Recently, TechCrunch exposed Google's internal documents, showing that Google is using contractors to compare and test its Gemini AI and Anthropic's Claude AI, triggering controversy about compliance. The document shows that the contractor needs to evaluate the quality of the answers of the two AIs under multiple criteria and gives high praise to Claude's safety. This move may violate Anthropic's terms of service, as Google is a major investor in Anthropic, and the terms prohibit the unauthorized use of Claude to develop competing products or train competing AI models.
Google is having contractors evaluate its Gemini AI against Anthropic's Claude, according to internal communications obtained by TechCrunch, a move that raises questions about compliance.
The document shows that the contractor responsible for improving Gemini needs to compare and evaluate the quality of Gemini and Claude's answers based on multiple criteria such as authenticity and thoroughness within 30 minutes. Contractors recently discovered explicit references to Claude on Google's internal review platform, including the words "I am Claude, created by Anthropic."
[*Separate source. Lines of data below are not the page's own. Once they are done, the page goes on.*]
theorem wit_NamedCompletes_nswap_no_name :
    (namedHeld (nswapOf 3 0) 384 (cpHead (nswapOf 3 0)) = false ∧
      RunsCp (nswapOf 3 0) 384 0 (cpHead (nswapOf 3 0)) ∧
      Owner (nswapOf 3 0) (cpHead (nswapOf 3 0)).iss 1536 ∧
      (cpHead (nswapOf 3 0)).o.tout < 64 ∧
      (nswapOf 3 0).mem.loose.any (Loose.meets Space.sp.code (384 * 2 ^ 24) (2 ^ 24)) = false ∧
      cpDone (nswapOf 3 0) 384 (cpHead (nswapOf 3 0)) = true ∧ (cpHead (nswapOf 3 0)).iss.poisoned = false ∧ (cpHead (nswapOf 3 0)).fault = none ∧ (cpHead (nswapOf 3 0)).acts = 0 ∧ (cpHead (nswapOf 3 0)).got = [] ∧ (cpHead (nswapOf 3 0)).lost = [] ∧ (cpHead (nswapOf 3 0)).gone = 0) ∧
    ((nswapOf 3 0).lostWays (cpHead (nswapOf 3 0)).iss = [] ∧
      (cpHead (nswapOf 3 0)).removed (nswapOf 3 0) = false ∧
      coreOf (cpHead (nswapOf 3 0)).iss.ctx = 384 ∧
      (cpHead (nswapOf 3 0)).counter = 0 ∧
      namedN (cpHead (nswapOf 3 0)).pat = 1 ∧
      (cpHead (nswapOf 3 0)).op = 0x14) ∧
    ((∀ g ∈ namedOwn 0x14 (cpHead (nswapOf 3 0)).pat, g.1 % g.2.1 = 0 ∧ OwnRange (nswapOf 3 0) 384 (cpHead (nswapOf 3 0)) g.1 g.2.2) ∧
      (cpHead (nswapOf 3 0)).acc = [] ∧
      pw (cpHead (nswapOf 3 0)).pat 0 % 32 = 0 ∧
      OwnRange (nswapOf 3 0) 384 (cpHead (nswapOf 3 0)) (pw (cpHead (nswapOf 3 0)).pat 0) 32 ∧
      pw (cpHead (nswapOf 3 0)).pat 0 + 32 ≤ patRecs (cpHead (nswapOf 3 0)).pat ∨ patRecs (cpHead (nswapOf 3 0)).pat + 64 ≤ pw (cpHead (nswapOf 3 0)).pat 0 ∧
      ownBytes (nswapOf 3 0) 384 (pw (cpHead (nswapOf 3 0)).pat 1) 32 = 3) ∧
    (ownBytes (nswapOf 3 0) 384 (pw (cpHead (nswapOf 3 0)).pat 1 + 32) 32 = 0 ∧
      ownBytes (nswapOf 3 0) 384 (pw (cpHead (nswapOf 3 0)).pat 0) 32 = 3) := by
  simp only [OwnRange, RunsCp, Owner, Sound]
  refine ⟨by decide +kernel, by decide +kernel, by decide +kernel, by decide +kernel⟩

theorem wit_NamedCompletes_nswap_unknown :
    (namedHeld (nswapOf 3 512) 384 (cpHead (nswapOf 3 512)) = false ∧
      RunsCp (nswapOf 3 512) 384 0 (cpHead (nswapOf 3 512)) ∧
      Owner (nswapOf 3 512) (cpHead (nswapOf 3 512)).iss 1536 ∧
      (cpHead (nswapOf 3 512)).o.tout < 64 ∧
      (nswapOf 3 512).mem.loose.any (Loose.meets Space.sp.code (384 * 2 ^ 24) (2 ^ 24)) = false ∧
      cpDone (nswapOf 3 512) 384 (cpHead (nswapOf 3 512)) = true ∧ (cpHead (nswapOf 3 512)).iss.poisoned = false ∧ (cpHead (nswapOf 3 512)).fault = none ∧ (cpHead (nswapOf 3 512)).acts = 0 ∧ (cpHead (nswapOf 3 512)).got = [] ∧ (cpHead (nswapOf 3 512)).lost = [] ∧ (cpHead (nswapOf 3 512)).gone = 0) ∧
    ((nswapOf 3 512).lostWays (cpHead (nswapOf 3 512)).iss = [] ∧
      (cpHead (nswapOf 3 512)).removed (nswapOf 3 512) = false ∧
      coreOf (cpHead (nswapOf 3 512)).iss.ctx = 384 ∧
      (cpHead (nswapOf 3 512)).counter = 0 ∧
      namedN (cpHead (nswapOf 3 512)).pat = 1 ∧
      (cpHead (nswapOf 3 512)).op = 0x14) ∧
    ((∀ g ∈ namedOwn 0x14 (cpHead (nswapOf 3 512)).pat, g.1 % g.2.1 = 0 ∧ OwnRange (nswapOf 3 512) 384 (cpHead (nswapOf 3 512)) g.1 g.2.2) ∧
      (cpHead (nswapOf 3 512)).acc = [] ∧
      pw (cpHead (nswapOf 3 512)).pat 0 % 32 = 0 ∧
      OwnRange (nswapOf 3 512) 384 (cpHead (nswapOf 3 512)) (pw (cpHead (nswapOf 3 512)).pat 0) 32 ∧
      pw (cpHead (nswapOf 3 512)).pat 0 + 32 ≤ patRecs (cpHead (nswapOf 3 512)).pat ∨ patRecs (cpHead (nswapOf 3 512)).pat + 64 ≤ pw (cpHead (nswapOf 3 512)).pat 0 ∧
      ownBytes (nswapOf 3 512) 384 (pw (cpHead (nswapOf 3 512)).pat 1) 32 = 3) ∧
    (ownBytes (nswapOf 3 512) 384 (pw (cpHead (nswapOf 3 512)).pat 1 + 32) 32 = 512 ∧
      ownBytes (nswapOf 3 512) 384 (pw (cpHead (nswapOf 3 512)).pat 0) 32 = 3 ∧
      (lined 1).known 512 = false) := by
  simp only [OwnRange, RunsCp, Owner, Sound]
  refine ⟨by decide +kernel, by decide +kernel, by decide +kernel, by decide +kernel⟩

theorem wit_NamedCompletes_nout_zero :
    (namedHeld (noutOf 0) 384 (cpHead (noutOf 0)) = false ∧
      RunsCp (noutOf 0) 384 0 (cpHead (noutOf 0)) ∧
      Owner (noutOf 0) (cpHead (noutOf 0)).iss 1536 ∧
      (cpHead (noutOf 0)).o.tout < 64 ∧
      (noutOf 0).mem.loose.any (Loose.meets Space.sp.code (384 * 2 ^ 24) (2 ^ 24)) = false ∧
      cpDone (noutOf 0) 384 (cpHead (noutOf 0)) = true ∧ (cpHead (noutOf 0)).iss.poisoned = false ∧ (cpHead (noutOf 0)).fault = none ∧ (cpHead (noutOf 0)).acts = 0 ∧ (cpHead (noutOf 0)).got = [] ∧ (cpHead (noutOf 0)).lost = [] ∧ (cpHead (noutOf 0)).gone = 0) ∧
    ((noutOf 0).lostWays (cpHead (noutOf 0)).iss = [] ∧
      (cpHead (noutOf 0)).removed (noutOf 0) = false ∧
      coreOf (cpHead (noutOf 0)).iss.ctx = 384 ∧
      (cpHead (noutOf 0)).counter = 0 ∧
      namedN (cpHead (noutOf 0)).pat = 1 ∧
      (cpHead (noutOf 0)).op = 0x15) ∧
    ((∀ g ∈ namedOwn 0x15 (cpHead (noutOf 0)).pat, g.1 % g.2.1 = 0 ∧ OwnRange (noutOf 0) 384 (cpHead (noutOf 0)) g.1 g.2.2) ∧
      (cpHead (noutOf 0)).acc = [0] ∧
      (cpHead (noutOf 0)).todo = [] ∧
      (cpHead (noutOf 0)).left = List.range 8 ∧
      (cpHead (noutOf 0)).depth = 0 ∧
      pw (cpHead (noutOf 0)).pat 1 % 128 = 0) ∧
    (OwnRange (noutOf 0) 384 (cpHead (noutOf 0)) (pw (cpHead (noutOf 0)).pat 1) 128) := by
  simp only [OwnRange, RunsCp, Owner, Sound]
  refine ⟨by decide +kernel, by decide +kernel, by decide +kernel, by decide +kernel⟩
Internal discussions revealed that contractors noticed Claude's stricter safety practices. A contractor said that "Claude's security settings are the most stringent among all AI models." In some cases, when Gemini's answers were flagged as "serious safety violations" because they involved "nudity and restraint," Claude simply refused to respond to relevant prompts.
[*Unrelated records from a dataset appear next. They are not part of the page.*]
-- ==== Sys2Proof/Machine/Ops.lean ====
section
/-! DEFINITION. The named operations over memory and state that the meanings share: DMEM reads and writes (20_memory.md),
acceptance (10_state.md R44, R45), recording an error (60_exceptions.md R249), completion (R46), a dropped command (R47)
and reset (70_reset_and_hazards.md R270 to R272). -/

namespace Sys2Proof.Machine

/-! ## Data memory -/

/-- The canonical form: byte addresses strictly rising. What an unlisted byte reads as is no value but "unspecified"
(10_state.md R48), so no entry can equal it and equal memories are equal data. -/
abbrev Memory.wf (m : Memory) : Prop := List.Pairwise (fun x y => x.1 < y.1) m

/-- The byte listed at an address; none is "unspecified". -/
def Memory.lookup : Memory → Nat → Option Byte
  | [], _ => none
  | (a, b) :: rest, k => if a = k then some b else Memory.lookup rest k

/-- The entries of bytes at consecutive addresses from `a`. -/
def cellsFrom (a : Nat) : List Byte → Memory
  | [] => []
  | b :: bs => (a, b) :: cellsFrom (a + 1) bs

/-- Write consecutive bytes from address `a`: what lies below, the new bytes, what lies above. -/
def Memory.writeBytes (m : Memory) (a : Nat) (bs : List Byte) : Memory :=
  m.filter (fun c => decide (c.1 < a)) ++ cellsFrom a bs ++ m.filter (fun c => decide (a + bs.length ≤ c.1))

/-- `MemWrite(w, n, v)` (00_scope.md R10): whole words, little-endian (20_memory.md R62). -/
def Memory.writeWords (m : Memory) (w : Nat) (vs : List Word) : Memory :=
  m.writeBytes (4 * w) (vs.flatMap bytesOfWord)

/-- Make words unspecified: each takes the free value drawn for it (20_memory.md R70, 70_reset_and_hazards.md R271). -/
def Memory.scramble (draw : Nat) (m : Memory) (ws : List Nat) : Memory :=
  ws.foldl (fun m w => m.writeWords w [Config.freeWord draw w]) m

/-- One byte of DMEM: the byte written last, or what power-on left there (20_memory.md R79; log entry 5). -/
def readByte (s : State) (a : Nat) : Byte := (s.dmem.lookup a).getD (Config.powerOnByte s.powerCycle a)

/-- DMEM word `w` (20_memory.md R60, R62). -/
def readWord (s : State) (w : Nat) : Word :=
  wordOfBytes (readByte s (4 * w)) (readByte s (4 * w + 1)) (readByte s (4 * w + 2)) (readByte s (4 * w + 3))

/-- `MemRead(b, n)` (00_scope.md R10). -/
def readWords (s : State) (b n : Nat) : List Word := (List.range n).map fun i => readWord s (b + i)

/-- `Cplx(b, i)` for `i` in `[0, n)` (00_scope.md R10). -/
def readCplx (s : State) (b n : Nat) : List Cplx :=
  (List.range n).map fun i => ⟨readWord s (b + 2 * i), readWord s (b + 2 * i + 1)⟩

/-- The words of complex elements: `re` at the lower address (00_scope.md R9). -/
def cplxWords (zs : List Cplx) : List Word := zs.flatMap fun z => [z.re, z.im]

/-! ## Acceptance (10_state.md R44) -/

/-- What acceptance does before the check: the read-back takes the word, DONE, ERRCODE and ERRINFO are cleared. -/
def clearForCommand (v : Word) (s : State) : State :=
  { s with cmd := v, done := false, errcode := .ok, errinfo := 0 }

/-- Taking an error: ERRCODE and ERRINFO (60_exceptions.md R249, R250). The one operation for every error, those of the
acceptance check and NUMERIC_ASSERT. -/
def recordError (e : CmdError) (s : State) : State := { s with errcode := e.code, errinfo := e.info }

/-- STATUS.DONE <- 1 in the acceptance step (R45). -/
def markDone (s : State) : State := { s with done := true }

/-- SEQ <- BUSY(L). -/
def startBusy (l : Latch) (s : State) : State := { s with seq := .busy l, clobbered := [] }

/-- The acceptance of command `i`: check, then either the error completes it (R45, 60_exceptions.md R249) or `onOk` goes
on from the cleared state with the latched record. -/
def accept (i : Instr) (onOk : Latch → State → State) (s : State) : State :=
  let l := latch (encode i) s
  match check i l s.dmemWords with
  | some e => markDone (recordError e (clearForCommand (encode i) s))
  | none => onOk l (clearForCommand (encode i) s)

/-- The acceptance of a word that does not decode: ILLEGAL_COMMAND (60_exceptions.md R247). -/
def rejectWord (v : Word) (s : State) : State := markDone (recordError illegalCommand (clearForCommand v s))

/-- A CMD write while BUSY: dropped, OVR set (R47). -/
def dropCommand (s : State) : State := { s with ovr := true }

/-! ## Completion (10_state.md R46) -/

/-- The state whose DMEM a completion step computes from: as it is (R46), but that a word HOST wrote in the running
command's footprint, which R70 marks unspecified, is read as a free value (20_memory.md R70; log entry 7). With nothing
clobbered it is the state itself. -/
def sourceView (s : State) : State := { s with dmem := s.dmem.scramble (s.draws + 1) s.clobbered }

/-- What a command computes: the words of its destination buffer, and the first lag that fails the numeric check of ACF
(43_derived.md R201). -/
structure Result where
  words : List Word
  lag : Option Nat
  deriving DecidableEq, Repr

/-- Write the destination. Where HOST wrote into the footprint since acceptance, the words it wrote and every destination
word become unspecified instead (20_memory.md R70; log entry 7). -/
def storeResult (l : Latch) (ws : List Word) (s : State) : State :=
  if s.clobbered = [] then { s with dmem := s.dmem.writeWords l.dAddr.toNat ws }
  else { s with dmem := s.dmem.scramble s.draws (s.clobbered ++ l.bufD.addresses), draws := s.draws + 2 }

/-- NUMERIC_ASSERT with the first failing lag as ERRINFO (60_exceptions.md R244); without one ERRCODE and ERRINFO keep
the zeros of acceptance (R46). -/
def recordLag (lag : Option Nat) (s : State) : State :=
  match lag with
  | none => s
  | some m => recordError ⟨.numericAssert, BitVec.ofNat 32 m⟩ s

/-- SEQ <- IDLE and STATUS.DONE <- 1. -/
def retire (s : State) : State := { s with seq := .idle, done := true, clobbered := [] }

/-- The completion step: destination words, error if the command raises one, IDLE and DONE. -/
def complete (l : Latch) (r : Result) (s : State) : State := retire (recordLag r.lag (storeResult l r.words s))

/-! ## The two shapes of a command (log entry 11) -/

/-- A command SEQ runs: presented while IDLE it is accepted or completes with an error (R44); while BUSY with it, SEQ's
step completes it with the result its rule gives from DMEM as it reads it now (R46). -/
def sequencedCommand (i : Instr) (result : Latch → State → Result) (s : State) : Outcome :=
  match s.seq with
  | .idle => .next (accept i startBusy s)
  | .busy l => .next (complete l (result l (sourceView s)) s)

/-- NOP and CFG: performed in the acceptance step (R44, R45). SEQ is never BUSY with one (log entry 16). -/
def immediateCommand (i : Instr) (effect : Latch → State → State) (s : State) : Outcome :=
  match s.seq with
  | .idle => .next (accept i (fun l t => markDone (effect l t)) s)
  | .busy l => .next (retire (effect l s))

/-! ## Reset (70_reset_and_hazards.md R270 to R272) -/

/-- DMEM across an assertion of reset: unspecified at power-on (R272, 10_state.md R49); else kept, but for the
destination words (and the words HOST clobbered) of a command it aborts (R271). -/
def dmemAfterReset (powerOn : Bool) (s : State) : Memory :=
  if powerOn then []
  else match s.seq with
    | .idle => s.dmem
    | .busy l => s.dmem.scramble s.draws (s.clobbered ++ l.bufD.addresses)

/-- The reset input is asserted: every piece of state takes its reset value (10_state.md R49) but DMEM as above. The
build, the inputs to come, HOST's last read value and the counters of free values are not the block's. -/
def assertReset (powerOn : Bool) (s : State) : State :=
  { State.reset with
    dmem := dmemAfterReset powerOn s
    inReset := true
    dmemScale := s.dmemScale
    inputs := s.inputs
    rdata := s.rdata
    draws := s.draws + 2
    powerCycle := if powerOn then s.powerCycle + 1 else s.powerCycle }

/-- The reset input is released. -/
def releaseReset (s : State) : State := { s with inReset := false }

end Sys2Proof.Machine
end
It is worth noting that as Anthropic’s major investor, Google’s approach may violate Anthropic’s terms of service. The terms explicitly prohibit unapproved access to Claude to "build competing products" or "train competing AI models." When asked whether it had been authorized by Anthropic, Google DeepMind spokesperson Shira McNamara declined to respond directly.
McNamara said that while DeepMind does "compare model outputs" for evaluation, he denied using the Anthropic model to train Gemini. "This is in line with industry standard practice," she said, "but any claim that we used Anthropic models to train Gemini is inaccurate."
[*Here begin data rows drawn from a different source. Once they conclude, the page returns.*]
/-- R202: CONV, its word, its checks and its completion. -/
def Obligations.ConvFollowsItsRule : Prop :=
  encode .conv = 0x00000021 ∧
  (∀ (l : Latch) (dmemWords : Nat), check .conv l dmemWords =
    if l.n = 0 then some ⟨.notConfigured, 0⟩
    else if l.aLen.toNat ≠ 2 * l.n.toNat then some ⟨.sizeMismatch, 1⟩
    else if l.bLen.toNat ≠ 2 * l.n.toNat then some ⟨.sizeMismatch, 2⟩
    else if l.dLen.toNat ≠ l.n.toNat then some ⟨.sizeMismatch, 3⟩
    else if l.aAddr.toNat + l.aLen.toNat > dmemWords then some ⟨.addressRange, 1⟩
    else if l.bAddr.toNat + l.bLen.toNat > dmemWords then some ⟨.addressRange, 2⟩
    else if l.dAddr.toNat + l.dLen.toNat > dmemWords then some ⟨.addressRange, 3⟩
    else none) ∧
  ∀ (s : State) (l : Latch), s.seq = .busy l → s.clobbered = [] →
    let n := l.n.toNat
    let p := (List.range n).map fun k => cmul (cplxAt s l.aAddr.toNat k) (cplxAt s l.bAddr.toNat k)
    ∃ m, exec .conv s = .next (completedWith s m) ∧
      (∀ k, k < n → readWord (completedWith s m) (l.dAddr.toNat + k) = mag (elem (ifftLine n p) k)) ∧
      KeepsBytesOutside s (completedWith s m) l.dAddr.toNat n

/-- R203: BISPEC, its word, its checks and its completion. -/
def Obligations.BispecFollowsItsRule : Prop :=
  encode .bispec = 0x00000022 ∧
  (∀ (l : Latch) (dmemWords : Nat), check .bispec l dmemWords =
    if l.n = 0 then some ⟨.notConfigured, 0⟩
    else if l.aLen.toNat ≠ 2 * l.n.toNat then some ⟨.sizeMismatch, 1⟩
    else if l.dLen.toNat ≠ 2 * l.n.toNat ^ 2 then some ⟨.sizeMismatch, 3⟩
    else if l.aAddr.toNat + l.aLen.toNat > dmemWords then some ⟨.addressRange, 1⟩
    else if l.dAddr.toNat + l.dLen.toNat > dmemWords then some ⟨.addressRange, 3⟩
    else none) ∧
  ∀ (s : State) (l : Latch), s.seq = .busy l → s.clobbered = [] →
    let n := l.n.toNat
    let x := cplxAt s l.aAddr.toNat
    ∃ m, exec .bispec s = .next (completedWith s m) ∧
      (∀ f1 f2, f1 < n → f2 < n →
        cplxAt (completedWith s m) l.dAddr.toNat (f1 * n + f2) =
          cmul (cmul (x f1) (x f2)) ⟨(x ((f1 + f2) % n)).re, neg32 (x ((f1 + f2) % n)).im⟩) ∧
      KeepsBytesOutside s (completedWith s m) l.dAddr.toNat (2 * n ^ 2)

/-- R203, "the surface is symmetric bit for bit, `B(f1, f2) = B(f2, f1)`". -/
def Obligations.BispectrumIsSymmetric : Prop :=
  ∀ (n : Nat) (x : List Cplx) (f1 f2 : Nat), f1 < n → f2 < n →
    elem (bispecSurface n x) (f1 * n + f2) = elem (bispecSurface n x) (f2 * n + f1)

/-- R204: WAVELET, its word, its checks and its completion. -/
def Obligations.WaveletFollowsItsRule : Prop :=
  encode .wavelet = 0x00000023 ∧
  (∀ (l : Latch) (dmemWords : Nat), check .wavelet l dmemWords =
    if l.n = 0 then some ⟨.notConfigured, 0⟩
    else if l.dLen.toNat ≠ 2 * l.n.toNat then some ⟨.sizeMismatch, 3⟩
    else if l.dAddr.toNat + l.dLen.toNat > dmemWords then some ⟨.addressRange, 3⟩
    else none) ∧
  ∀ (s : State) (l : Latch), s.seq = .busy l → s.clobbered = [] →
    let n := l.n.toNat
    let m := mul32 0x40C90FDB l.fp1
    let sc := sqrt32 (mul32 m l.fp0)
    ∃ mem, exec .wavelet s = .next (completedWith s mem) ∧
      (∀ k, k < n →
        let d := sub32 (div32 (mul32 l.fp0 (cvt32 k)) (cvt32 n)) 0x3F800000
        let a := mul32 m d
        let amp := mul32 0x3FAA6932 (expF (mul32 0xBF000000 (mul32 a a)))
        cplxAt (completedWith s mem) l.dAddr.toNat k =
          if k ≤ n / 2 then ⟨mul32 amp sc, 0x00000000⟩ else ⟨0x00000000, 0x00000000⟩) ∧
      KeepsBytesOutside s (completedWith s mem) l.dAddr.toNat (2 * n)

/-! ## Table readout (44_control.md) -/

/-- R231: TWREAD, its word, its checks and its completion. -/
def Obligations.TwreadFollowsItsRule : Prop :=
  encode .twread = 0x00000030 ∧
  (∀ (l : Latch) (dmemWords : Nat), check .twread l dmemWords =
    if l.n = 0 then some ⟨.notConfigured, 0⟩
    else if l.dLen.toNat ≠ 2 * l.n.toNat then some ⟨.sizeMismatch, 3⟩
    else if l.dAddr.toNat + l.dLen.toNat > dmemWords then some ⟨.addressRange, 3⟩
    else none) ∧
  ∀ (s : State) (l : Latch), s.seq = .busy l → s.clobbered = [] →
    ∃ m, exec .twread s = .next (completedWith s m) ∧
      (∀ j, j < l.n.toNat → cplxAt (completedWith s m) l.dAddr.toNat j = twrom (j * (65536 / l.n.toNat))) ∧
      KeepsBytesOutside s (completedWith s m) l.dAddr.toNat (2 * l.n.toNat)

/-- R232: BRREAD, its word, its checks and its completion. -/
def Obligations.BrreadFollowsItsRule : Prop :=
  encode .brread = 0x00000031 ∧
  (∀ (l : Latch) (dmemWords : Nat), check .brread l dmemWords =
    if l.n = 0 then some ⟨.notConfigured, 0⟩
    else if l.dLen.toNat ≠ l.n.toNat then some ⟨.sizeMismatch, 3⟩
    else if l.dAddr.toNat + l.dLen.toNat > dmemWords then some ⟨.addressRange, 3⟩
    else none) ∧
  ∀ (s : State) (l : Latch), s.seq = .busy l → s.clobbered = [] →
    ∃ m, exec .brread s = .next (completedWith s m) ∧
      (∀ lg j, l.n.toNat = 2 ^ lg → j < l.n.toNat →
        (readWord (completedWith s m) (l.dAddr.toNat + j)).toNat = bitrev j lg) ∧
      KeepsBytesOutside s (completedWith s m) l.dAddr.toNat l.n.toNat

/-! ## A running command and HOST (20_memory.md) -/

/-- R70, 10_state.md R46, 43_derived.md R201: while BUSY a HOST read of a footprint word returns a free value; after a HOST
write to one, that word and every destination word hold free values after completion, and every other word what it held.
Nothing else differs from an undisturbed completion: ERRCODE and ERRINFO are kept, but for ACF with NUMCHK latched, whose
numeric check is that of R201 on the transform of its source, a source word that HOST wrote being read as a free value.
That the written value is not stored in between, that it is read so, and how the free values are drawn, is the model's
choice (log entries 6 and 7). -/
def Obligations.FootprintAccessesAreUnspecified : Prop :=
  ∀ (s : State) (l : Latch) (i : Instr), s.seq = .busy l → decode l.word = .ok i → s.inReset = false →
    (∀ w rest, w < s.dmemWords → inFootprint i l w = true →
      (s.inputs = .hostRead 32 (0x01000000 + 4 * w) :: rest →
        step s = .next { s with inputs := rest, rdata := Config.freeWord s.draws w, draws := s.draws + 1 }) ∧
      ∀ v, s.inputs = .hostWrite 32 (0x01000000 + 4 * w) v :: rest →
        step s = .next { s with inputs := rest, clobbered := s.clobbered ++ [w] }) ∧
    (usesD i = true → s.clobbered ≠ [] →
      ∃ t, exec i s = .next t ∧
        t = { completedWith s t.dmem with draws := t.draws, errcode := t.errcode, errinfo := t.errinfo } ∧
        (∀ w, readWord t w =
          if w ∈ s.clobbered ∨ (l.dAddr.toNat ≤ w ∧ w < l.dAddr.toNat + l.dLen.toNat) then Config.freeWord s.draws w
          else readWord s w) ∧
        let n := l.n.toNat
        let source := fun w => if w ∈ s.clobbered then Config.freeWord (s.draws + 1) w else readWord s w
        let x := (List.range n).map fun k => (⟨source (l.aAddr.toNat + k), 0x00000000⟩ : Cplx)
        let p := (List.range n).map fun k => (⟨mag2 (elem (fftLine n x) k), 0x00000000⟩ : Cplx)
        let withinEps := fun k => (elem (fftLine n p) k).im.toNat % 2 ^ 31 ≤ 0x358637BD
        (i ≠ .acf ∨ l.numchk = false ∨ (∀ k, k < n → withinEps k) → t.errcode = s.errcode ∧ t.errinfo = s.errinfo) ∧
        ∀ k, k < n → i = .acf → l.numchk = true → ¬ withinEps k → (∀ j, j < k → withinEps j) →
          t.errcode = .numericAssert ∧ t.errinfo = BitVec.ofNat 32 k)

/-- R71, R72, 30_encoding.md R97: what a command leaves in its destination, and the error it records, depend on its
latched operands and the words of its source buffers alone: two runs that agree on those agree, whatever the registers
and the rest of DMEM hold. -/
def Obligations.ResultsDependOnSourcesAlone : Prop :=
  ∀ (i : Instr) (l : Latch) (s u : State), s.seq = .busy l → u.seq = .busy l → s.clobbered = [] → u.clobbered = [] →
    usesD i = true → check i l s.dmemWords = none →
    (∀ w, inSources i l w = true → readWord s w = readWord u w) →
    ∃ t v, exec i s = .next t ∧ exec i u = .next v ∧
      (∀ w, l.bufD.contains w = true → readWord t w = readWord v w) ∧
      (s.errcode = u.errcode → t.errcode = v.errcode) ∧ (s.errinfo = u.errinfo → t.errinfo = v.errinfo)

/-- R66, R68, R73: a step changes a byte of DMEM only by SEQ's step inside the footprint of the running command, by a
HOST write to that word, or by reset. -/
def Obligations.DmemChangesOnlyInsideTheFootprint : Prop :=
  ∀ (s t : State) (a : Nat), Inv s → step s = .next t → readByte t a ≠ readByte s a →
    (seqMovesNext s = true ∧ s.footprint (a / 4) = true) ∨
    (∃ v rest, s.inputs = .hostWrite 32 (0x01000000 + 4 * (a / 4 : Nat)) v :: rest) ∨
    ∃ inp rest, s.inputs = inp :: rest ∧ isReset inp = true

/-! ## Arithmetic (40_datapath.md) -/

/-- R120, R123: addition and subtraction are the exact sum and difference rounded once, to nearest with ties to even; an
exact zero is −0.0 only as the sum of two negative zeros; with an infinite operand, or two that agree, the result is that
infinity. With NanResultsAreCanonical and SpecialCasesFollowTheirRule this fixes every result. -/
def Obligations.SumsAreCorrectlyRounded : Prop :=
  (∀ (a b : Word), Finite32 a → Finite32 b →
    IsRounded ((val32 a : ℝ) + val32 b) (add32 a b) ∧ IsRounded ((val32 a : ℝ) - val32 b) (sub32 a b) ∧
    (val32 a + val32 b = 0 → add32 a b = if signBit a && signBit b then 0x80000000 else 0x00000000) ∧
    (val32 a - val32 b = 0 → sub32 a b = if signBit a && !signBit b then 0x80000000 else 0x00000000)) ∧
  ∀ n : Bool,
    let inf : Word := if n then 0xFF800000 else 0x7F800000
    let opposite : Word := if n then 0x7F800000 else 0xFF800000
    (∀ b, Finite32 b →
      add32 inf b = inf ∧ add32 b inf = inf ∧ sub32 inf b = inf ∧ sub32 b inf = opposite) ∧
    add32 inf inf = inf ∧ sub32 inf opposite = inf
Previously, Google required AI product contractors to evaluate Gemini’s answers outside of its areas of expertise, raising concerns among contractors that AI could produce inaccurate information in sensitive fields such as health care.
As of press time, an Anthropic spokesperson had not commented on the matter.
Google’s comparative test of Gemini and Claude has attracted widespread attention, and its compliance issues and impact on the AI industry still require further observation. Google's response has not completely eliminated concerns, Anthropic's official response has not yet been released, and the incident is still unfolding.